WHAT YOU NEED TO DO: Repeat each line, word for word, from the one containing "7 | .tsu => 8" through the last line of the entries, and include no other output.

DATASET RECORDS:
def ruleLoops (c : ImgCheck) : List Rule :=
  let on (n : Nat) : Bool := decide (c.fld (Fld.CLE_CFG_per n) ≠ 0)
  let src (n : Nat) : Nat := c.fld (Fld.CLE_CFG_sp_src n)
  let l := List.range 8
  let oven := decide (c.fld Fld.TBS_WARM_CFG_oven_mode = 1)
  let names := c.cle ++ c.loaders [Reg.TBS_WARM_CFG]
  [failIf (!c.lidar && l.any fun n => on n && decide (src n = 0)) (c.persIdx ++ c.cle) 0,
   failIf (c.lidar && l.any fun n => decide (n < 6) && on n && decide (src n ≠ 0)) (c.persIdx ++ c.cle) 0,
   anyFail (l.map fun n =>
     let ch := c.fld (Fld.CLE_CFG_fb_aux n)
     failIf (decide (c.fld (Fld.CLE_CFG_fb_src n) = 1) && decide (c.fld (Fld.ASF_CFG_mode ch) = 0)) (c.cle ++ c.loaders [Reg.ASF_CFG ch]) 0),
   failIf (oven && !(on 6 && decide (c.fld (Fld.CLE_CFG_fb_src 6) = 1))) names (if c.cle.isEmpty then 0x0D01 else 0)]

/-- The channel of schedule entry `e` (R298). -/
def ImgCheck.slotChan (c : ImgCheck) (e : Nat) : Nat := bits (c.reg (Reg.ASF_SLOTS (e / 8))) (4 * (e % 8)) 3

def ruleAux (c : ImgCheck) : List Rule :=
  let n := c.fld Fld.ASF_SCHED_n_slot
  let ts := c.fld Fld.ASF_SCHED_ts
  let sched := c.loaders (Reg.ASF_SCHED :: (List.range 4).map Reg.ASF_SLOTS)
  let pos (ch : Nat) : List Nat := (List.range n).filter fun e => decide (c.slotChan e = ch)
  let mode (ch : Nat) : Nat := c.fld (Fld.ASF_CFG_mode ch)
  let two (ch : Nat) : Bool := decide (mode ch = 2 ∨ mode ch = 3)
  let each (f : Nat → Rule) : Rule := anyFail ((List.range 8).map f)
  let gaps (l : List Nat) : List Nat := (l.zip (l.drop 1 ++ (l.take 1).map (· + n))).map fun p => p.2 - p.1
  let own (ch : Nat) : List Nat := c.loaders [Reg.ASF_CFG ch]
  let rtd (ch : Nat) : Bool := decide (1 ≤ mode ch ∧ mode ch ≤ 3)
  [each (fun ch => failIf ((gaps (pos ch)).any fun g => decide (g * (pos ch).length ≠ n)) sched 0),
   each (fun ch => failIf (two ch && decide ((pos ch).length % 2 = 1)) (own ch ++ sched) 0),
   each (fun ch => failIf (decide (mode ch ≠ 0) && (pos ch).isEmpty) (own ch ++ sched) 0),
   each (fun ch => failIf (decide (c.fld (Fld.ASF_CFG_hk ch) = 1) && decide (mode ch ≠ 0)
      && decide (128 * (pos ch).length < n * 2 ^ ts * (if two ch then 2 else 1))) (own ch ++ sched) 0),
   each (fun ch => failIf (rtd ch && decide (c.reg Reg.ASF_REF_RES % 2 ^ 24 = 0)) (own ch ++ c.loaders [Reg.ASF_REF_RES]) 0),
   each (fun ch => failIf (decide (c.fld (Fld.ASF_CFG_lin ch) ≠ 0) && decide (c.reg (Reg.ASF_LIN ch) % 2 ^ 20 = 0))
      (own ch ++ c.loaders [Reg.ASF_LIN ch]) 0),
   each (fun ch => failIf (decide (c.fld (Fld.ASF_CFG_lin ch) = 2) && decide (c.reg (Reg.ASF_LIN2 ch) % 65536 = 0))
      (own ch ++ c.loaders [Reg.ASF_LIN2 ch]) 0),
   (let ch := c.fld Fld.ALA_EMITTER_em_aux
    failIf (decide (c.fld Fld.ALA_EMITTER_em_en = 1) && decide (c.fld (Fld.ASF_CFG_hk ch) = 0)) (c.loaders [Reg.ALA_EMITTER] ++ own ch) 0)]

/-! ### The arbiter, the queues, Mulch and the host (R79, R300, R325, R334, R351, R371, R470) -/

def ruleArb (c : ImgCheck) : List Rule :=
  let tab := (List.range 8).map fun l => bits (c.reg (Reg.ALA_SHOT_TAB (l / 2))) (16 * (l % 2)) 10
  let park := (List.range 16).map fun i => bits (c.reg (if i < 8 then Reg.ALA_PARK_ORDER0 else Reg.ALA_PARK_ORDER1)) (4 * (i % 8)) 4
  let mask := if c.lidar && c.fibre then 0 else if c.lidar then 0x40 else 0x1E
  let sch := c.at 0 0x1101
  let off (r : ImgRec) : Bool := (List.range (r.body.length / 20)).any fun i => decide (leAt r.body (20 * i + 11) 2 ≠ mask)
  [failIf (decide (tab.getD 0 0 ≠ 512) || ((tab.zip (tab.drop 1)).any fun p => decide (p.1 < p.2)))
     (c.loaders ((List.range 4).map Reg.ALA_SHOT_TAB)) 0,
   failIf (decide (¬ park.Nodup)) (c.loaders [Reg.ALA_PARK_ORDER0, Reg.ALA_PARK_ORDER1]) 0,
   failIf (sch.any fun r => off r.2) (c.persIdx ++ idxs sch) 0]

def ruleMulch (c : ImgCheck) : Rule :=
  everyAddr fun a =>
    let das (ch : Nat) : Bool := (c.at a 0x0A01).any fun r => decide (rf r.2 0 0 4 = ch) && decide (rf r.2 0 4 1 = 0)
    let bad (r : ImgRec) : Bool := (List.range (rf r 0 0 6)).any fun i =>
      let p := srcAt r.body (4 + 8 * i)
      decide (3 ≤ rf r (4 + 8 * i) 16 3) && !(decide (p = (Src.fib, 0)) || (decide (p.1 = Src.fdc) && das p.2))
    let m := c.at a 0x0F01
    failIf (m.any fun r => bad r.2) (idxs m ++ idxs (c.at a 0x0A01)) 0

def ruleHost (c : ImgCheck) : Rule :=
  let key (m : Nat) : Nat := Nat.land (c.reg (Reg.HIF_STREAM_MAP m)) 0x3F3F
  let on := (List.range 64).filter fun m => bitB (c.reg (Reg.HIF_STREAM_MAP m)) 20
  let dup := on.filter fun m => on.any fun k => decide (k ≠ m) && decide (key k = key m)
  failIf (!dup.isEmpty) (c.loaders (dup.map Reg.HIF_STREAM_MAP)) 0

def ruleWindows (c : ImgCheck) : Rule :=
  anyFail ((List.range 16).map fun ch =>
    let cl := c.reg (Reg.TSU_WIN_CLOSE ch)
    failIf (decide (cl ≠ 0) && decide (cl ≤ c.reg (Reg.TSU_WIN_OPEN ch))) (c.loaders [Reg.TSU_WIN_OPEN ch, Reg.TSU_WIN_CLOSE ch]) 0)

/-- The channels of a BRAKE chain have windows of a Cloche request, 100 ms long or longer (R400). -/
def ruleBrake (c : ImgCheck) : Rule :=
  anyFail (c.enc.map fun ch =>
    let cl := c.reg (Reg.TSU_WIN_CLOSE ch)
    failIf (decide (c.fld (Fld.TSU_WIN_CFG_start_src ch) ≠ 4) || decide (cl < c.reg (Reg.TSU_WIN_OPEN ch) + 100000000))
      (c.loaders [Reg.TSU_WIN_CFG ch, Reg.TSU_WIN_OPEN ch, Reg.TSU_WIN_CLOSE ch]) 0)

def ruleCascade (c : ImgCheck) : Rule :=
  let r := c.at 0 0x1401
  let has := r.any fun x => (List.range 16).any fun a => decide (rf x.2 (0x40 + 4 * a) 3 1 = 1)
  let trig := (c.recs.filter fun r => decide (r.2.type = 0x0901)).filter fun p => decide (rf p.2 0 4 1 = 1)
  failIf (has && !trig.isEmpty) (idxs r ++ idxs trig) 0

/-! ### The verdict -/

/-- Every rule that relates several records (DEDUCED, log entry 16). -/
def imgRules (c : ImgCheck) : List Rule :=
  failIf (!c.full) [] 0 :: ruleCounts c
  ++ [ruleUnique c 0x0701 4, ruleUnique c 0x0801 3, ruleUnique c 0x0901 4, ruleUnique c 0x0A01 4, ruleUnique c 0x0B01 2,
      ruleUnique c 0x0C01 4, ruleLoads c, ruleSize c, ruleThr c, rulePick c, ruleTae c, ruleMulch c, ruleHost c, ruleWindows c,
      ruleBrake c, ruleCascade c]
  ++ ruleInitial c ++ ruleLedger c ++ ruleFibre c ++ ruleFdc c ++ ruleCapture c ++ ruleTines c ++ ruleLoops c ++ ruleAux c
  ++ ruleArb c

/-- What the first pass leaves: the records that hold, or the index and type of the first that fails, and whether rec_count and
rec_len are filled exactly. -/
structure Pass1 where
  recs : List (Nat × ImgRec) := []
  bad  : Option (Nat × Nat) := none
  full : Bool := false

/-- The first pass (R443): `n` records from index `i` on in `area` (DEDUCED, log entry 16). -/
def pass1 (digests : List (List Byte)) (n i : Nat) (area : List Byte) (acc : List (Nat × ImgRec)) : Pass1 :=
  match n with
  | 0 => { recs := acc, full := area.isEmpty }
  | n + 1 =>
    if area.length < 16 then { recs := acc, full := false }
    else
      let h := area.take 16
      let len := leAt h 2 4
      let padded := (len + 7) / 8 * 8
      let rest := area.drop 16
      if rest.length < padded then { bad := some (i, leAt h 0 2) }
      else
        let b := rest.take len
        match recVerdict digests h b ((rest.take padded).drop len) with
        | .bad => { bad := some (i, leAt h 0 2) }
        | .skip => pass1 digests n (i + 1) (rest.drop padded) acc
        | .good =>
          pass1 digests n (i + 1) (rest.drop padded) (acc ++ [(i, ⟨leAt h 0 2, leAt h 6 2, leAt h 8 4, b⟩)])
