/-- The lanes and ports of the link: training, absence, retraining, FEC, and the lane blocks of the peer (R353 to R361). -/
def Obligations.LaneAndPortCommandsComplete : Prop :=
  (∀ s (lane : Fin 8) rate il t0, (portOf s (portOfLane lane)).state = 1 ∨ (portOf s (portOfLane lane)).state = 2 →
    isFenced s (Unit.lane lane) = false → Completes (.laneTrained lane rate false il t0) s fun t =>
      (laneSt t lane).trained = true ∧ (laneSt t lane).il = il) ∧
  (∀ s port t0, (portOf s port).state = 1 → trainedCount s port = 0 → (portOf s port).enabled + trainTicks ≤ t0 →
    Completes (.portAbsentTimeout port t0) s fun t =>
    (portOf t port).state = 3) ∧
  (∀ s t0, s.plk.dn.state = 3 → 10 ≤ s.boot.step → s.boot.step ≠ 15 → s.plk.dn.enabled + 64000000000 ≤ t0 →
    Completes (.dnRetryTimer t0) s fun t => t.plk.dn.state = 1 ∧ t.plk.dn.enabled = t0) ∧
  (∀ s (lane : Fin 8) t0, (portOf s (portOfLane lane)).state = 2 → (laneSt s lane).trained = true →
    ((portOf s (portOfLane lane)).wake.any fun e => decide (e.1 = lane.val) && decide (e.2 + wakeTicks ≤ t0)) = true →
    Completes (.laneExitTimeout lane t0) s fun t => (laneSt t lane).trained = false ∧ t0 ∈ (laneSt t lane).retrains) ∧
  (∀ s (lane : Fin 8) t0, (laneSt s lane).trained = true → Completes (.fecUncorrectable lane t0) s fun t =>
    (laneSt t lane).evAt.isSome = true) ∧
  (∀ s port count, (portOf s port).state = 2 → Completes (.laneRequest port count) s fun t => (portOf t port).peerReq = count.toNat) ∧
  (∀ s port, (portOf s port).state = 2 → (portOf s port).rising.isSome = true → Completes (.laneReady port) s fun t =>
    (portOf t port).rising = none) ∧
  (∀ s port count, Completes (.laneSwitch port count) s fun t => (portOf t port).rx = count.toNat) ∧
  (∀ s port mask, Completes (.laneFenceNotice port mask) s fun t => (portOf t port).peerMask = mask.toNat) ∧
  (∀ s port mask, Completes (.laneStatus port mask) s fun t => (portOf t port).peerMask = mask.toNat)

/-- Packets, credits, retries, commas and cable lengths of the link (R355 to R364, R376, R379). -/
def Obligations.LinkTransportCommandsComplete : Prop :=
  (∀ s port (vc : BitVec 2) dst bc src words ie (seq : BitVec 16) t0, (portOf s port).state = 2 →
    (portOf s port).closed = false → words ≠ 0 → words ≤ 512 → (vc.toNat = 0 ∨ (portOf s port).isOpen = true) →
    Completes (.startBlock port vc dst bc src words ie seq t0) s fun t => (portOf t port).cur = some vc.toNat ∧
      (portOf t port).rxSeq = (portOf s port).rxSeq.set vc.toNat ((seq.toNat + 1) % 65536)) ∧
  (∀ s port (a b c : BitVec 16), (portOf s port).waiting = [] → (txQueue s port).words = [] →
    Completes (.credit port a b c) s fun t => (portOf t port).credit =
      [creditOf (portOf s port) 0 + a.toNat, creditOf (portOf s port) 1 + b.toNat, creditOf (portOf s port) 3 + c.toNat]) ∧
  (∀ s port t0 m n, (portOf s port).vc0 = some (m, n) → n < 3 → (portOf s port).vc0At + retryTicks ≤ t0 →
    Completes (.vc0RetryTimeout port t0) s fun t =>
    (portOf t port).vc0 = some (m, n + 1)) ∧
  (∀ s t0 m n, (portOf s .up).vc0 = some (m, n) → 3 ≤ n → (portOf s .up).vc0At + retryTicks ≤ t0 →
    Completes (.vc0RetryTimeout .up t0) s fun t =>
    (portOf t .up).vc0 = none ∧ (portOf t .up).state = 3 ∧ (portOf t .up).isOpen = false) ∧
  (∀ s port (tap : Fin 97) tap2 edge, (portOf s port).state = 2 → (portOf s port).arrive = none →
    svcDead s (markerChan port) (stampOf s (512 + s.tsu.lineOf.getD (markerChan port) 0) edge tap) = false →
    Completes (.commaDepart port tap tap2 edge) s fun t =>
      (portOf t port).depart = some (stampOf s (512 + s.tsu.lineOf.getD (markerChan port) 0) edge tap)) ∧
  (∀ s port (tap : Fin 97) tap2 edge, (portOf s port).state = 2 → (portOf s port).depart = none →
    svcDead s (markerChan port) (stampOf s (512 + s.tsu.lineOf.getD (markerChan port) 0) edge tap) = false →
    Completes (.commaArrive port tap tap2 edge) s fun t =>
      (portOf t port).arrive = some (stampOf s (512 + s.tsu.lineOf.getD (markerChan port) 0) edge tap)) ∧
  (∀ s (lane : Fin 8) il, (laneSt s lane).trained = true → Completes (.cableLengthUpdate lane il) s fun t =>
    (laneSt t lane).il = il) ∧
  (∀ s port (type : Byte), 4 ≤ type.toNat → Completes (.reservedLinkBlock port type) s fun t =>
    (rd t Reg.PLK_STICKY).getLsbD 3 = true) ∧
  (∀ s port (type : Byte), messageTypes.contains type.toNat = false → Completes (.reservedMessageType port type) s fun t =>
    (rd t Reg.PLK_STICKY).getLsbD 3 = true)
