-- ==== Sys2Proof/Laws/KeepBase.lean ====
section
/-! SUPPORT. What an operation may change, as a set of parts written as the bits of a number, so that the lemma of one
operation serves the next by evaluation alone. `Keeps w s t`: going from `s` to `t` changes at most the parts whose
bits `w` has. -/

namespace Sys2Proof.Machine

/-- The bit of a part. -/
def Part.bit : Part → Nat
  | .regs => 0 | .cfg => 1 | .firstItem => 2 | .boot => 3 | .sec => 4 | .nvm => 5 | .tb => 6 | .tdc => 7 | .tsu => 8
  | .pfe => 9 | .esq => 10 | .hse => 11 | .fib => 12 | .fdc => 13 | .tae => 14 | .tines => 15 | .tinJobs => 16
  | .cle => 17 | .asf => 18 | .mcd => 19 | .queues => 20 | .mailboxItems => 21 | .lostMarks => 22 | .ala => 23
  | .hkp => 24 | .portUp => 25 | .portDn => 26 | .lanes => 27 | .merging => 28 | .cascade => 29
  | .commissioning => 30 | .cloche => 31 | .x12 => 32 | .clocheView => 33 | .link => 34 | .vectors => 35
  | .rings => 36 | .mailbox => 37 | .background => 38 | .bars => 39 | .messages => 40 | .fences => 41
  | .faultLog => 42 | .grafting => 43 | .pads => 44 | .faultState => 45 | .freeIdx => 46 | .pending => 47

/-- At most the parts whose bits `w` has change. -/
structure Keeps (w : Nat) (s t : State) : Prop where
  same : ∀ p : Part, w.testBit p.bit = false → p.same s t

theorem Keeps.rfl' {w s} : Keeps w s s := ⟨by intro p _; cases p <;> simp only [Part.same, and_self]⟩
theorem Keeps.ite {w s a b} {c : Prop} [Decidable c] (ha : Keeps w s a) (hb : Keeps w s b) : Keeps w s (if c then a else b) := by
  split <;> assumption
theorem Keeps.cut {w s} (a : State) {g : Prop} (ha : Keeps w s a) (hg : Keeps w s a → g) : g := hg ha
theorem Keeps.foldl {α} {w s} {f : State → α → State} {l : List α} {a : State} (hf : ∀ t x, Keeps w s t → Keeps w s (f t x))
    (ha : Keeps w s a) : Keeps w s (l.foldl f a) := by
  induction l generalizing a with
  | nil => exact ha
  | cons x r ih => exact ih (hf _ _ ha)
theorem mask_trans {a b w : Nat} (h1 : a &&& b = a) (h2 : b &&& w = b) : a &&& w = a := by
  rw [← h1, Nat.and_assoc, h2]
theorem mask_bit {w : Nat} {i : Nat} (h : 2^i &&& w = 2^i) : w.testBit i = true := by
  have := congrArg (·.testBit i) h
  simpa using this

ANSWER FOR THIS EXERCISE:
  | .regs => 0 | .cfg => 1 | .firstItem => 2 | .boot => 3 | .sec => 4 | .nvm => 5 | .tb => 6 | .tdc => 7 | .tsu => 8
  | .pfe => 9 | .esq => 10 | .hse => 11 | .fib => 12 | .fdc => 13 | .tae => 14 | .tines => 15 | .tinJobs => 16
  | .cle => 17 | .asf => 18 | .mcd => 19 | .queues => 20 | .mailboxItems => 21 | .lostMarks => 22 | .ala => 23
  | .hkp => 24 | .portUp => 25 | .portDn => 26 | .lanes => 27 | .merging => 28 | .cascade => 29
  | .commissioning => 30 | .cloche => 31 | .x12 => 32 | .clocheView => 33 | .link => 34 | .vectors => 35
  | .rings => 36 | .mailbox => 37 | .background => 38 | .bars => 39 | .messages => 40 | .fences => 41
  | .faultLog => 42 | .grafting => 43 | .pads => 44 | .faultState => 45 | .freeIdx => 46 | .pending => 47

/-- At most the parts whose bits `w` has change. -/
structure Keeps (w : Nat) (s t : State) : Prop where
  same : ∀ p : Part, w.testBit p.bit = false → p.same s t

theorem Keeps.rfl' {w s} : Keeps w s s := ⟨by intro p _; cases p <;> simp only [Part.same, and_self]⟩
theorem Keeps.ite {w s a b} {c : Prop} [Decidable c] (ha : Keeps w s a) (hb : Keeps w s b) : Keeps w s (if c then a else b) := by
  split <;> assumption
theorem Keeps.cut {w s} (a : State) {g : Prop} (ha : Keeps w s a) (hg : Keeps w s a → g) : g := hg ha
theorem Keeps.foldl {α} {w s} {f : State → α → State} {l : List α} {a : State} (hf : ∀ t x, Keeps w s t → Keeps w s (f t x))
    (ha : Keeps w s a) : Keeps w s (l.foldl f a) := by
  induction l generalizing a with
  | nil => exact ha
  | cons x r ih => exact ih (hf _ _ ha)
theorem mask_trans {a b w : Nat} (h1 : a &&& b = a) (h2 : b &&& w = b) : a &&& w = a := by
  rw [← h1, Nat.and_assoc, h2]
theorem mask_bit {w : Nat} {i : Nat} (h : 2^i &&& w = 2^i) : w.testBit i = true := by
  have := congrArg (·.testBit i) h
  simpa using this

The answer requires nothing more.